Wal-Mart Stores Inc has announced said that the number of its workers without health insurance has fallen over the last year after being helped by new health plans. Company representatives also said it will commission a study to better understand why some workers declined health coverage and to identify things that can be done to encourage them to accept it in the future.
Dearborn-based Oakwood Healthcare System has joined Spectrum Health in Grand Rapids to become Michigan's second health system to post its price and quality measurements. Spectrum, which began posting its prices in fall 2006 on its Web site, will also soon publish average prices paid by Medicaid, Medicare and commercial insurers. In December 2007, the Michigan Health & Hospital Association began an online database that lists charges and payments for 50 common Medicare procedures at 146 nonprofit hospitals in the state.
The Washington state Senate's healthcare chairwoman has unveiled an ambitious universal healthcare plan, bankrolled by payroll taxes, that she hopes to implement by 2010. The "Washington Health Partnership" would levy new taxes on businesses and workers, using the proceeds to extend health benefits to all Washingtonians not covered by a federal program.
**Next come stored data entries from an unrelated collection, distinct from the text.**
-- ==== Sys2Proof/Laws/Ops.lean ====
section
/-! SUPPORT. What the shared operations can do: how a command's work becomes the next state, what an object write and a
message of the collector leave alone. -/

namespace Sys2Proof.Laws

open Sys2Proof.Machine

/-! ## A command -/

@[simp] theorem doIf_true (f : Work → Work) (w : Work) : doIf true f w = f w := rfl
@[simp] theorem doIf_false (f : Work → Work) (w : Work) : doIf false f w = w := rfl

/-- A shared operation that runs under a condition keeps what the operation keeps. -/
theorem doIf_keeps {α : Type} (g : Work → α) (c : Bool) (f : Work → Work) (w : Work) (h : g (f w) = g w) :
    g (doIf c f w) = g w := by cases c <;> simp [h]

/-- A loop keeps what each of its steps keeps. -/
theorem forAll_keeps {α β : Type} (g : Work → β) (f : α → Work → Work) (h : ∀ a w, g (f a w) = g w) (l : List α) (w : Work) :
    g (forAll l f w) = g w := by
  induction l generalizing w with
  | nil => rfl
  | cons a l ih => simpa [forAll, h] using ih (f a w)

/-- The three outcomes of a command. -/
theorem perform_next (f : Work → Work) (s : State) : perform true true f s = nextOf s f := rfl
theorem perform_absent (f : Work → Work) (s : State) : perform true false f s = .fault .absentUnit := rfl
theorem perform_malformed (there : Bool) (f : Work → Work) (s : State) : perform false there f s = .refused .malformed := rfl

/-- What a command that answers a next state has done. -/
theorem perform_cases {ok there : Bool} {f : Work → Work} {s t : State} (h : perform ok there f s = .next t) :
    ok = true ∧ there = true ∧ t = commitWork s (f (workOf s)) := by
  cases ok <;> cases there <;> simp_all [perform]

@[simp] theorem commitWork_pending (s : State) (w : Work) : (commitWork s w).pending = s.pending := rfl
@[simp] theorem commitWork_blk (s : State) (w : Work) : (commitWork s w).blk = w.toBlk := rfl
@[simp] theorem commitWork_mem (s : State) (w : Work) : (commitWork s w).mem = memPutAll s.mem w.wr := rfl

@[simp] theorem workOf_fuses (s : State) : (workOf s).fuses = s.blk.fuses := rfl
@[simp] theorem workOf_dev (s : State) : (workOf s).dev = s.blk.dev := rfl
@[simp] theorem workOf_time (s : State) : (workOf s).time = s.blk.time := rfl
@[simp] theorem workOf_od (s : State) : (workOf s).od = s.blk.od := rfl
@[simp] theorem workOf_coll (s : State) : (workOf s).coll = s.blk.coll := rfl
@[simp] theorem workOf_log (s : State) : (workOf s).log = s.blk.log := rfl
@[simp] theorem workOf_engines (s : State) : (workOf s).engines = s.blk.engines := rfl
@[simp] theorem workOf_tileq (s : State) : (workOf s).tileq = s.blk.tileq := rfl
@[simp] theorem workOf_syncs (s : State) : (workOf s).syncs = s.blk.syncs := rfl
@[simp] theorem workOf_images (s : State) : (workOf s).images = s.blk.images := rfl
@[simp] theorem workOf_slices (s : State) : (workOf s).slices = s.blk.slices := rfl
@[simp] theorem workOf_ctxs (s : State) : (workOf s).ctxs = s.blk.ctxs := rfl
@[simp] theorem workOf_quads (s : State) : (workOf s).quads = s.blk.quads := rfl
@[simp] theorem workOf_free (s : State) : (workOf s).free = s.blk.free := rfl
@[simp] theorem workOf_links (s : State) : (workOf s).links = s.blk.links := rfl
@[simp] theorem workOf_chans (s : State) : (workOf s).chans = s.blk.chans := rfl
@[simp] theorem workOf_res (s : State) : (workOf s).res = s.blk.res := rfl
@[simp] theorem workOf_sched (s : State) : (workOf s).sched = s.blk.sched := rfl
@[simp] theorem workOf_pow (s : State) : (workOf s).pow = s.blk.pow := rfl
@[simp] theorem workOf_pins (s : State) : (workOf s).pins = s.blk.pins := rfl
@[simp] theorem workOf_tm (s : State) : (workOf s).tm = s.blk.tm := rfl
@[simp] theorem workOf_ingest (s : State) : (workOf s).ingest = s.blk.ingest := rfl
@[simp] theorem workOf_guard (s : State) : (workOf s).guard = s.blk.guard := rfl
@[simp] theorem workOf_casc (s : State) : (workOf s).casc = s.blk.casc := rfl
@[simp] theorem workOf_cores (s : State) : (workOf s).cores = s.blk.cores := rfl
@[simp] theorem workOf_safe (s : State) : (workOf s).safe = s.blk.safe := rfl
@[simp] theorem workOf_rst (s : State) : (workOf s).rst = s.blk.rst := rfl
@[simp] theorem workOf_tap (s : State) : (workOf s).tap = s.blk.tap := rfl
@[simp] theorem workOf_issues (s : State) : (workOf s).issues = s.blk.issues := rfl
@[simp] theorem workOf_closed (s : State) : (workOf s).closed = [] := rfl
@[simp] theorem workOf_out (s : State) : (workOf s).out = [] := rfl
@[simp] theorem workOf_mem (s : State) : (workOf s).mem = s.mem := rfl
@[simp] theorem workOf_wr (s : State) : (workOf s).wr = [] := rfl
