/-- The servo's map keeps the state. -/
theorem mapUpdate_of_servo (hown : m.own = none) :
    mapUpdate w =
      if odGet w.toBlk 0x2700 4 = 2 then
        { w with
          time.newMap := none,
          casc.map := some (w.time.beat + 2, w.time.ns, boundaryNet m w.time, m.rate, (w.time.gen + 1) % 2 ^ 32) }
      else setMap w.time.ns (boundaryNet m w.time) m.rate { w with time.newMap := none } := by
  rw [mapUpdate_of_due hwaits hboundary hdue]
  simp only [mapValues, mapTaken, hown, Option.isSome_none, Bool.false_eq_true, if_false]

/-- A grandmaster's own map brings its state. -/
theorem mapUpdate_of_own {g : Int} (hown : m.own = some g) :
    mapUpdate w =
      if odGet w.toBlk 0x2700 4 = 2 then
        { w with
          time.newMap := none, time.sync := 5,
          casc.map := some (w.time.beat + 2, 0, g, 0, (w.time.gen + 1) % 2 ^ 32) }
      else setMap 0 g 0 { w with time.newMap := none, time.sync := 5 } := by
  rw [mapUpdate_of_due hwaits hboundary hdue]
  simp only [mapValues, mapTaken, hown, Option.isSome_some, if_true]

end Due

end Waiting

/-! ## The states -/

/-- Holdover that was not the state already begins now. -/
theorem holdover_of_locked {w : Work} (hlocked : w.time.sync ≠ 4) :
    holdover w = { w with time.sync := 4, time.holdoverFrom := w.time.ns } := by
  rw [holdover, if_neg hlocked]

/-- Three intervals without an accepted sample, or 3 s with PPS, end the lock. -/
theorem syncTimeout_of_silent {w : Work}
    (hsilent : (w.time.sync = 2 ∧ w.time.lastSample + 3 * syncInterval w.toBlk ≤ w.time.ns) ∨
      (w.time.sync = 3 ∧ w.time.lastSample + 3000000000 ≤ w.time.ns)) :
    syncTimeout w = raise 0x091 (timePort w.toBlk) 0 { w with time.sync := 4, time.holdoverFrom := w.time.ns } := by
  rcases hsilent with ⟨hsync, hlimit⟩ | ⟨hsync, hlimit⟩
  · rw [← holdover_of_locked (by omega), syncTimeout, hsync]
    exact if_pos ⟨Or.inl rfl, hlimit⟩
  · rw [← holdover_of_locked (by omega), syncTimeout, hsync]
    exact if_pos ⟨Or.inr rfl, hlimit⟩

theorem holdoverExpire_of_over {w : Work} (harrives : mapArrives w.toBlk = false) (hsync : w.time.sync = 4)
    (hover : w.time.holdoverFrom + odGet w.toBlk 0x2100 0xD * 1000000000 ≤ w.time.ns) :
    holdoverExpire w = { w with time := { w.time with sync := 0, samples := [], good := 0, bad := 0 } } :=
  if_pos ⟨harrives, hsync, hover⟩

/-- Settles O24: the map that waits takes effect at its boundary, each state ends where its time is over, and the two rows of
committed effects run the effect that they find. -/
theorem timeMapCommands : Obligations.TimeMapCommands := by
  intro s m v g
  refine ⟨fun hwaits => ⟨fun hearly => ?_, fun hboundary hdue => ⟨?_, ?_, ?_, ?_⟩⟩, fun hsilent => ?_, ?_,
    fun hmem => ?_, fun hfind => ?_⟩
  · exact nextOf_congr (f := mapUpdate) (mapUpdate_of_early (w := workOf s) hwaits hearly)
  · intro halone hown
    exact nextOf_congr (f := mapUpdate) ((mapUpdate_of_servo (w := workOf s) hwaits hboundary hdue hown).trans (if_neg halone))
  · intro halone hown
    exact nextOf_congr (f := mapUpdate) ((mapUpdate_of_own (w := workOf s) hwaits hboundary hdue hown).trans (if_neg halone))
  · intro hformed hown
    exact nextOf_congr (f := mapUpdate) ((mapUpdate_of_servo (w := workOf s) hwaits hboundary hdue hown).trans (if_pos hformed))
  · intro hformed hown
    exact nextOf_congr (f := mapUpdate) ((mapUpdate_of_own (w := workOf s) hwaits hboundary hdue hown).trans (if_pos hformed))
  · exact nextOf_congr (f := syncTimeout) (syncTimeout_of_silent (w := workOf s) hsilent)
  · intro harrives hsync hover
    exact nextOf_congr (f := holdoverExpire) (holdoverExpire_of_over (w := workOf s) harrives hsync hover)
  · exact nextOf_congr (f := effectRow (· == .mapReset)) (effectRow_of_mem (w := workOf s) hmem)
  · exact nextOf_congr (f := effectRow isPpsSeconds) (effectRow_of_find (w := workOf s) hfind)

end Sys2Proof.Proofs
end

section
/-! What the commands of the time base leave alone: no sample, map or message stores, or touches engines, slices, contexts,
quads or the device state. -/

namespace Sys2Proof.Proofs

open Sys2Proof.Machine

/-- What the time base's commands leave alone: stores, engines, slices, contexts, quads, the device state and the beat. -/
def outsideTime (w : Work) :
    List (Nat × List Byte) × Tab Engine × Tab Slice × Tab CtxRun × Tab QuadRun × DevState × Nat :=
  (w.wr, w.engines, w.slices, w.ctxs, w.quads, w.dev.state, w.time.beat)

/-! ## The shared operations -/

theorem outsideTime_ite {c : Prop} [Decidable c] {u v w : Work} (hthen : outsideTime u = outsideTime w)
    (helse : outsideTime v = outsideTime w) : outsideTime (if c then u else v) = outsideTime w := by
  split
  · exact hthen
  · exact helse

theorem outsideTime_raise (source unit detail : Nat) (w : Work) : outsideTime (raise source unit detail w) = outsideTime w := by
  simp [outsideTime]

theorem outsideTime_atTime (t : Nat) (w : Work) : outsideTime (atTime t w) = outsideTime w := outsideTime_ite rfl rfl

/-! ## The commands

Each branch of an effect either leaves the work as it was, but for time, objects, pins and outputs, or reports a fault. -/

/-- A sample is refused, for the third time in a row or not, or accepted. -/
theorem outsideTime_servoSample (st : Nat) (i : Sample) (w : Work) : outsideTime (servoSample st i w) = outsideTime w :=
  outsideTime_ite (outsideTime_ite (outsideTime_raise _ _ _ _) rfl) rfl

theorem outsideTime_gptpSync (port domain seq t : Nat) (w : Work) : outsideTime (gptpSync port domain seq t w) = outsideTime w :=
  outsideTime_ite (outsideTime_atTime t w) rfl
The city of Miami Beach and Mount Sinai Medical Center have again joined forces to try to obtain state financing to build workforce housing for nurses at the hospital's main campus. The goal is to get $5 million in state money to cover a portion of the costs associated with renovating two floors of an existing hospital building into rental apartments for nurses. The new housing would be a tool for attracting new nurses and retaining current ones.
Representatives from StoneCrest Medical Center in Smyrna, TN, say construction will begin in April on a $15.8 million expansion that would give it another 26 beds and four surgical suites. Stonecrest has seen admissions grow 30 percent since 2004, while the number of surgical cases performed annually has risen by about 25 percent.
As the debate over the residency status of the nation's illegal immigrants boils, another battle is simmering over what benefits they deserve. Some of the most heated arguments on the issue focus on healthcare. Illegal immigrants can get emergency care through Medicaid, but they can't get non-emergency care unless they pay. One thing is clear--undocumented immigrants are driving up the number of people without health insurance.